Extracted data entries

────────────────

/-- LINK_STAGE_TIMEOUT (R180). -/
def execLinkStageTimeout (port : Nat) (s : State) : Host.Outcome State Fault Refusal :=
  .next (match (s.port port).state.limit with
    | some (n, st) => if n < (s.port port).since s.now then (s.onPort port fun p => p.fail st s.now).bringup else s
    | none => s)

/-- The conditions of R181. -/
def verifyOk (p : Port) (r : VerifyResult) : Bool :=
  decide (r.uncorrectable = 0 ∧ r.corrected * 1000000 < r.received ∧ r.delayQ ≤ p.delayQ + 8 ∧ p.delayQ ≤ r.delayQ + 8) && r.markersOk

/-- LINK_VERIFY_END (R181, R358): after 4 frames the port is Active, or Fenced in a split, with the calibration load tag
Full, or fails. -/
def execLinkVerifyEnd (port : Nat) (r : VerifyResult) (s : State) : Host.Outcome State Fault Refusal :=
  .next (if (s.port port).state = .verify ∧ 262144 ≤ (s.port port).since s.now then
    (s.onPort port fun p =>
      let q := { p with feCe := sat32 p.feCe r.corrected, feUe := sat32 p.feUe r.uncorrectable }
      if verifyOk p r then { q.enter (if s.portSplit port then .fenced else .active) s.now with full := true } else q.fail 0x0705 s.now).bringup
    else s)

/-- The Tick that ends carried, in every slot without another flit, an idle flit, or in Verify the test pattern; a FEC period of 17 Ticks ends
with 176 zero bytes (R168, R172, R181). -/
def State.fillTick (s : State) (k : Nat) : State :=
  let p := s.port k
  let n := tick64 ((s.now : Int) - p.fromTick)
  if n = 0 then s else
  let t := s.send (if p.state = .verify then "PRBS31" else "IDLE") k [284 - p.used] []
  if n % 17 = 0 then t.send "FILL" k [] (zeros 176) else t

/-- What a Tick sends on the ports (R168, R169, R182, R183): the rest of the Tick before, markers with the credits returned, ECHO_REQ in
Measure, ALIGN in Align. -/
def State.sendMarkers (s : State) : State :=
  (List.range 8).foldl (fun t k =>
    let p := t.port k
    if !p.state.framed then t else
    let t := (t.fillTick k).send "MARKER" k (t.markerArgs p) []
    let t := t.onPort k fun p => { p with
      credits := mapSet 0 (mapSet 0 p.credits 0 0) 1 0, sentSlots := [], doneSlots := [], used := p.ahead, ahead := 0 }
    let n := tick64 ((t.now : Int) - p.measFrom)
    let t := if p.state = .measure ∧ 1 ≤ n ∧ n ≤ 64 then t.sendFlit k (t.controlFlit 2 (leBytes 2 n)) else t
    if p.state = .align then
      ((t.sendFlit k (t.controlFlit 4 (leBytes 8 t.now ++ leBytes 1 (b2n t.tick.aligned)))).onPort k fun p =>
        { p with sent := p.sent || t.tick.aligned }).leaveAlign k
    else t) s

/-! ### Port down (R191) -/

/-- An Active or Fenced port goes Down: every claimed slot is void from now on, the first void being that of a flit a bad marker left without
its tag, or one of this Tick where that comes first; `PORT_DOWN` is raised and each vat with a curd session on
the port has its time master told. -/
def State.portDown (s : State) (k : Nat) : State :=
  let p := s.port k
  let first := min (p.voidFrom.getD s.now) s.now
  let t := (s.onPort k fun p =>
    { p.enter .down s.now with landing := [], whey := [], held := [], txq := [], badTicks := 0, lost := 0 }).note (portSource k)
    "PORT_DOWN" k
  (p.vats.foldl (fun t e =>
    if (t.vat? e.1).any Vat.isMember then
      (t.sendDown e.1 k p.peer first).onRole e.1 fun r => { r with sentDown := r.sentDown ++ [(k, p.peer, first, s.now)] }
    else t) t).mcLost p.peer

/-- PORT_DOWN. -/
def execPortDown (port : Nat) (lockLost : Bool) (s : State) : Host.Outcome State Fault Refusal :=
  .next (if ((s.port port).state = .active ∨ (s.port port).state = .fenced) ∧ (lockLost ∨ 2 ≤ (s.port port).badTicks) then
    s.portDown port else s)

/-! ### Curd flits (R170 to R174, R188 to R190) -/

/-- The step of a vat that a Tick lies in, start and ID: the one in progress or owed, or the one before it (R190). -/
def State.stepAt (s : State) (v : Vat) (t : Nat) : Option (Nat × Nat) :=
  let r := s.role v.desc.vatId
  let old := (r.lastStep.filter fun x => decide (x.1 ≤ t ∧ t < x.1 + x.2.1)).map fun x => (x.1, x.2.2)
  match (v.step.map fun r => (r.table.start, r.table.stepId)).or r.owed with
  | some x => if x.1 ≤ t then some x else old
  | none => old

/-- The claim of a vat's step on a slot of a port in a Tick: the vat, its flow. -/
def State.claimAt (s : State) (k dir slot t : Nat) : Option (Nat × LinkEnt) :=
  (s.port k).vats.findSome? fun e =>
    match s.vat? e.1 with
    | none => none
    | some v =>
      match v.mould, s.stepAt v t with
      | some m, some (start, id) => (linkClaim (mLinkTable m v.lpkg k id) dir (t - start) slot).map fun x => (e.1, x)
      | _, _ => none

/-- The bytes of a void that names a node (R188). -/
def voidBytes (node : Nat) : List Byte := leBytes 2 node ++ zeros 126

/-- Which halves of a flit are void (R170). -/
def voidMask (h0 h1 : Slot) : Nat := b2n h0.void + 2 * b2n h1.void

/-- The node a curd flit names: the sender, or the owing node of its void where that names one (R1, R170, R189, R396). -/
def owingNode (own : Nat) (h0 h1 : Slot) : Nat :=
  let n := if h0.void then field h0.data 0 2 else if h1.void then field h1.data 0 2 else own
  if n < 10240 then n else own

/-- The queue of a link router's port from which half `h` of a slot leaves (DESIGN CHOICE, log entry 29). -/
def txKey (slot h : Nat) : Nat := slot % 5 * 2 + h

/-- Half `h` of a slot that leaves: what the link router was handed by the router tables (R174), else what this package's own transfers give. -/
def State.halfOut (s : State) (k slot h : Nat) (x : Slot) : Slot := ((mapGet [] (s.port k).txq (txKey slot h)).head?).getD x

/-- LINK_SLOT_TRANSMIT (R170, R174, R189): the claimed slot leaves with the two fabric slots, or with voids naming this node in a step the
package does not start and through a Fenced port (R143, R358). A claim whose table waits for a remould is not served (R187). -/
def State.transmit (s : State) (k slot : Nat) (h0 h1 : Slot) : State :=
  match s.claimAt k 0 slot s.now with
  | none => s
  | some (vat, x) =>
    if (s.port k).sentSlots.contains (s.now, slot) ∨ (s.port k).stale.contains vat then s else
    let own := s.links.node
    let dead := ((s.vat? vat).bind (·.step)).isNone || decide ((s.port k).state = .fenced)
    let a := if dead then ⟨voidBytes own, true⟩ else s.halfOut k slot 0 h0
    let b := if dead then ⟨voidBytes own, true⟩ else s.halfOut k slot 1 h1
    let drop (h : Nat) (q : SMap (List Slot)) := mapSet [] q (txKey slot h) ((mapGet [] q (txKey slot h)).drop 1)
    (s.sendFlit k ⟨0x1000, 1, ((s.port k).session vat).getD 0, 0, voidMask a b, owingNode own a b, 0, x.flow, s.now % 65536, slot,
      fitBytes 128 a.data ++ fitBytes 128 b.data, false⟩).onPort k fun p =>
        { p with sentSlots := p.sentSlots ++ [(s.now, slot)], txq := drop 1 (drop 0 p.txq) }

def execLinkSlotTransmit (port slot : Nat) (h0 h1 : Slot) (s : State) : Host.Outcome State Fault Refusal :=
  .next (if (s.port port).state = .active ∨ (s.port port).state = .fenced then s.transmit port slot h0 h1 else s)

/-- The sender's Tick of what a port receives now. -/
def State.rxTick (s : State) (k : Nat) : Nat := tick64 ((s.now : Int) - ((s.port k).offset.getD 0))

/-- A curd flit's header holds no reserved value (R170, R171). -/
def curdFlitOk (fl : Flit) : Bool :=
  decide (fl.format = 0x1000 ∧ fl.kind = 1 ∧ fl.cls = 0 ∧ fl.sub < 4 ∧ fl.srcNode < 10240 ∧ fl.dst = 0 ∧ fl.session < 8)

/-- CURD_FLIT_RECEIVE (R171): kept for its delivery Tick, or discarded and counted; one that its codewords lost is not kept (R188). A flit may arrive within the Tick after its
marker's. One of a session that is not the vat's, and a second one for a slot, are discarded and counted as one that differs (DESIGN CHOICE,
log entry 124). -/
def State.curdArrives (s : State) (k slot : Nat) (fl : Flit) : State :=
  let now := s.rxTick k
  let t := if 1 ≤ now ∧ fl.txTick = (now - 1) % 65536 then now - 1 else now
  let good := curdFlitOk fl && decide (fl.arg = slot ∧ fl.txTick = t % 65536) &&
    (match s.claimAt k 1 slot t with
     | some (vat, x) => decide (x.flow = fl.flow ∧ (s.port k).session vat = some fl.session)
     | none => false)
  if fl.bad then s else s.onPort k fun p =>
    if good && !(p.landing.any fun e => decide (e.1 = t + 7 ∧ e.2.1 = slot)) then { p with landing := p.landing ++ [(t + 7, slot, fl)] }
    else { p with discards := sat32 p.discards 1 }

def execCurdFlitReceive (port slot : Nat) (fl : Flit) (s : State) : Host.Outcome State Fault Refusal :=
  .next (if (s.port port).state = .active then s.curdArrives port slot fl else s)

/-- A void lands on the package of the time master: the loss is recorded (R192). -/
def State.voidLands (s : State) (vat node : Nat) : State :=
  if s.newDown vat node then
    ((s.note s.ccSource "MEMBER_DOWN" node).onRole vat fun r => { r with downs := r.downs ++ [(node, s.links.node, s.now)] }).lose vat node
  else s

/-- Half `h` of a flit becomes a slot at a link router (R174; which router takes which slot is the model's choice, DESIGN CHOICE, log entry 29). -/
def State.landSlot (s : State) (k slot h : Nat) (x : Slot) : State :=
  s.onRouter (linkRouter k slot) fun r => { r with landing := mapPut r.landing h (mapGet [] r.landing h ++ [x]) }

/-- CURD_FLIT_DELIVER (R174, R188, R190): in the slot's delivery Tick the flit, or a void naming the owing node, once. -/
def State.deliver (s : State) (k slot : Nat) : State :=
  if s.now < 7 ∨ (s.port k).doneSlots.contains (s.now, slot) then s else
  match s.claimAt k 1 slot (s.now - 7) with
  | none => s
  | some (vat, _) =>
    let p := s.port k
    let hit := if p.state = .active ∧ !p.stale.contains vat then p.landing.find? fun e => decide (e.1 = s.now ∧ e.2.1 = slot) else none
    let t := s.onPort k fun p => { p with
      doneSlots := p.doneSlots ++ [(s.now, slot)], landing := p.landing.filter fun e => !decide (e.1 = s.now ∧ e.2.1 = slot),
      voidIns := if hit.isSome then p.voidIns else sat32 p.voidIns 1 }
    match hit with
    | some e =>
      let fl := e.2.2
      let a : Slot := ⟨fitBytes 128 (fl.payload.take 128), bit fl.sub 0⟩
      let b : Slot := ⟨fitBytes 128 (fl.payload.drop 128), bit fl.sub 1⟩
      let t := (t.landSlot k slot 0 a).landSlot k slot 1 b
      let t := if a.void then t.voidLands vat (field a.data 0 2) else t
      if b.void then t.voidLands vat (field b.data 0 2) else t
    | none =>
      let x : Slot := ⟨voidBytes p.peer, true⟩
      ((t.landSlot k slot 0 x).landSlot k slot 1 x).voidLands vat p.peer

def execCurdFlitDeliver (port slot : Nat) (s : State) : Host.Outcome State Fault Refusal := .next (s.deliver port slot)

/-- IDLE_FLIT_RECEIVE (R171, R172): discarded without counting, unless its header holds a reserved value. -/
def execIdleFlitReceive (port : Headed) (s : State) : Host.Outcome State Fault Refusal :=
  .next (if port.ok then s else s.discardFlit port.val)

────────────────

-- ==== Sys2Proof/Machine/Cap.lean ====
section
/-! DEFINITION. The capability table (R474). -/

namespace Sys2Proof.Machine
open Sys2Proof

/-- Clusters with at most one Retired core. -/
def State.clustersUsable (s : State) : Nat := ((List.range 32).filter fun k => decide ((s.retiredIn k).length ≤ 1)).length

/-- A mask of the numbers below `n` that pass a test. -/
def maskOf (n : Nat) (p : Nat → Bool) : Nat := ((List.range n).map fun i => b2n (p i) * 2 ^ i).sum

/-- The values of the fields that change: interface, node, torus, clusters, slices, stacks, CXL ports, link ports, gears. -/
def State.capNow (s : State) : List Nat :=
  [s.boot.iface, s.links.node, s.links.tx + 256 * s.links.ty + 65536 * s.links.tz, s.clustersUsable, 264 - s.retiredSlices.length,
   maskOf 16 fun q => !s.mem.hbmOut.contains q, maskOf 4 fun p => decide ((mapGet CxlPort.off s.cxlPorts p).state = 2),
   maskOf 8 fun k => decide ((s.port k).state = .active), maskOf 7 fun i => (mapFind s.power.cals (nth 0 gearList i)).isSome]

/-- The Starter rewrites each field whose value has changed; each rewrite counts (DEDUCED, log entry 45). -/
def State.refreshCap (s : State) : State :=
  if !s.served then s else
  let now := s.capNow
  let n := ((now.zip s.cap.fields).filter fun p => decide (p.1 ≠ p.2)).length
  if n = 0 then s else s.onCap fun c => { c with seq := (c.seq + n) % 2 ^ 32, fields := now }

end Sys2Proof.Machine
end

────────────────

## Exercise objective:
Go line by line through the records above and copy each one containing "Refusal".

## Result of this exercise:
def execLinkStageTimeout (port : Nat) (s : State) : Host.Outcome State Fault Refusal :=
def execLinkVerifyEnd (port : Nat) (r : VerifyResult) (s : State) : Host.Outcome State Fault Refusal :=
def execPortDown (port : Nat) (lockLost : Bool) (s : State) : Host.Outcome State Fault Refusal :=
def execLinkSlotTransmit (port slot : Nat) (h0 h1 : Slot) (s : State) : Host.Outcome State Fault Refusal :=
def execCurdFlitReceive (port slot : Nat) (fl : Flit) (s : State) : Host.Outcome State Fault Refusal :=
def execCurdFlitDeliver (port slot : Nat) (s : State) : Host.Outcome State Fault Refusal := .next (s.deliver port slot)
def execIdleFlitReceive (port : Headed) (s : State) : Host.Outcome State Fault Refusal :=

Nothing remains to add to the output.